The government has no regulations on the amount of money you can legally keep in your house or even the amount of money you can legally own overall. Just, the problem with keeping so much money in one place (likely in the form of cash) — it's very vulnerable to being lost.

Where do millionaires keep their money? ›

Cash equivalents are financial instruments that are almost as liquid as cash and are popular investments for millionaires. Examples of cash equivalents are money market mutual funds, certificates of deposit, commercial paper and Treasury bills. Some millionaires keep their cash in Treasury bills.

Why shouldn't you tell your bank how much you make? ›

No matter how you answer, there could be an impact on your credit limit, Howard said. Lenders can cut your credit line at any time whether or not you respond to update requests.

How does saving too much money negatively affect the economy? ›

This paradox can be explained by analyzing the place, and impact, of increased savings in an economy.

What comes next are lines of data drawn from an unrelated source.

/-- The gate of a unit commits (R465, R466). -/
def State.gateCommit (s : State) (cls i : Nat) : State :=
  match cls with
  | 0 => (s.gatedWith i).foldl (fun (s : State) c => s.gateCore c) s
  | 1 => s.gateCluster i
  | 2 => s.modClk (fun k => { k with noMl := i :: k.noMl.erase i })
  | 3 => s.modClk (fun k => { k with noSth := i :: k.noSth.erase i })
  | 4 => s.modClk (fun k => { k with noPort := i :: k.noPort.erase i })
  | _ => s.modClk (fun k => { k with noReh := true })

/-- A unit is ungated (R466). -/
def State.ungate (s : State) (cls i : Nat) : State :=
  match cls with
  | 0 => s.ungateCore i
  | 1 => s.ungateCluster i
  | 2 => s.modClk (fun k => { k with noMl := k.noMl.erase i })
  | 3 => s.modClk (fun k => { k with noSth := k.noSth.erase i })
  | 4 => s.modClk (fun k => { k with noPort := k.noPort.erase i })
  | _ => s.modClk (fun k => { k with noReh := false })

/-- CLK.GSTAT. -/
def State.gstat (s : State) (pend : Bool) (code op cls i : Nat) : State :=
  s.setReg .CLK_GSTAT 0 (w64 (b2n pend * 2 ^ 63 + code * 2 ^ 56 + op * 2 ^ 20 + cls * 2 ^ 16 + i % 2 ^ 12))

/-- The gate request in progress ends with a code. -/
def State.gateEnd (s : State) (g : Gate) (code : Nat) : State :=
  (s.modClk (fun k => { k with gate := none })).gstat false code 1 g.cls g.idx

/-- A gate request (R465, R466): a refusal is counted (R275); one for the same unit merges with the request in progress; one for another unit is not taken. -/
def State.gateRequest (s : State) (cls i : Nat) : State :=
  if 6 ≤ cls then s.setFld f_DEV_ERR_RSVW 0 1
  else if s.clk.gate.isSome then s
  else if !(s.gatePresent cls i) then s.gstat false 5 1 cls i
  else if !(s.gateOk cls i) then (s.gstat false 3 1 cls i).bump .CLK_GREFUSE 0 1
  else (s.modClk (fun k => { k with gate := some { cls := cls, idx := i, since := s.time } })).gstat true 0 1 cls i

/-- An ungate request (R465, R466): it withdraws a gate request for the same unit. -/
def State.ungateRequest (s : State) (cls i : Nat) : State :=
  if 6 ≤ cls then s.setFld f_DEV_ERR_RSVW 0 1
  else
    match s.clk.gate with
    | some g => if g.cls == cls && g.idx == i then s.gateEnd g 4 else s
    | none =>
      if !(s.gatePresent cls i) then s.gstat false 5 0 cls i
      else (s.ungate cls i).gstat false 1 0 cls i

/-- CLK_GREQ_GATE (R465, R466). -/
def execClkGreqGate (cls : Fin 16) (idx : BitVec 12) (s : State) : Ans := .next (s.gateRequest cls idx.toNat)

/-- CLK_GREQ_UNGATE (R466). -/
def execClkGreqUngate (cls : Fin 16) (idx : BitVec 12) (s : State) : Ans := .next (s.ungateRequest cls idx.toNat)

If a population decides to save more money at all income levels, then total revenues for companies will decline. This decreased demand causes a contraction of output, giving employers and employees lower income.

What are the disadvantages of having too much money? ›

It can cause you to make bad decisions: Having a lot of money can also cause you to make bad decisions. For example, if you're desperate for cash, you might take on a job that's unethical or immoral—even if it pays well.

Why having too much money is a bad thing? ›

Though the term is meant to be humorous, there seems to be truth to it. Studies have actually found that wealth may be at odds with empathy and compassion. Gamble agreed, arguing that having “too much money” can lead to acting more selfishly or recklessly.

Why is it good not to save money? ›

Saving money is like stagnant water, it's not going to take you forward. This is because if you stash every dollar you earned into a piggy bank or bury it in the garden, you still will only have the sum you hid away – no more. And over time its purchasing power gets smaller. The bank isn't much better.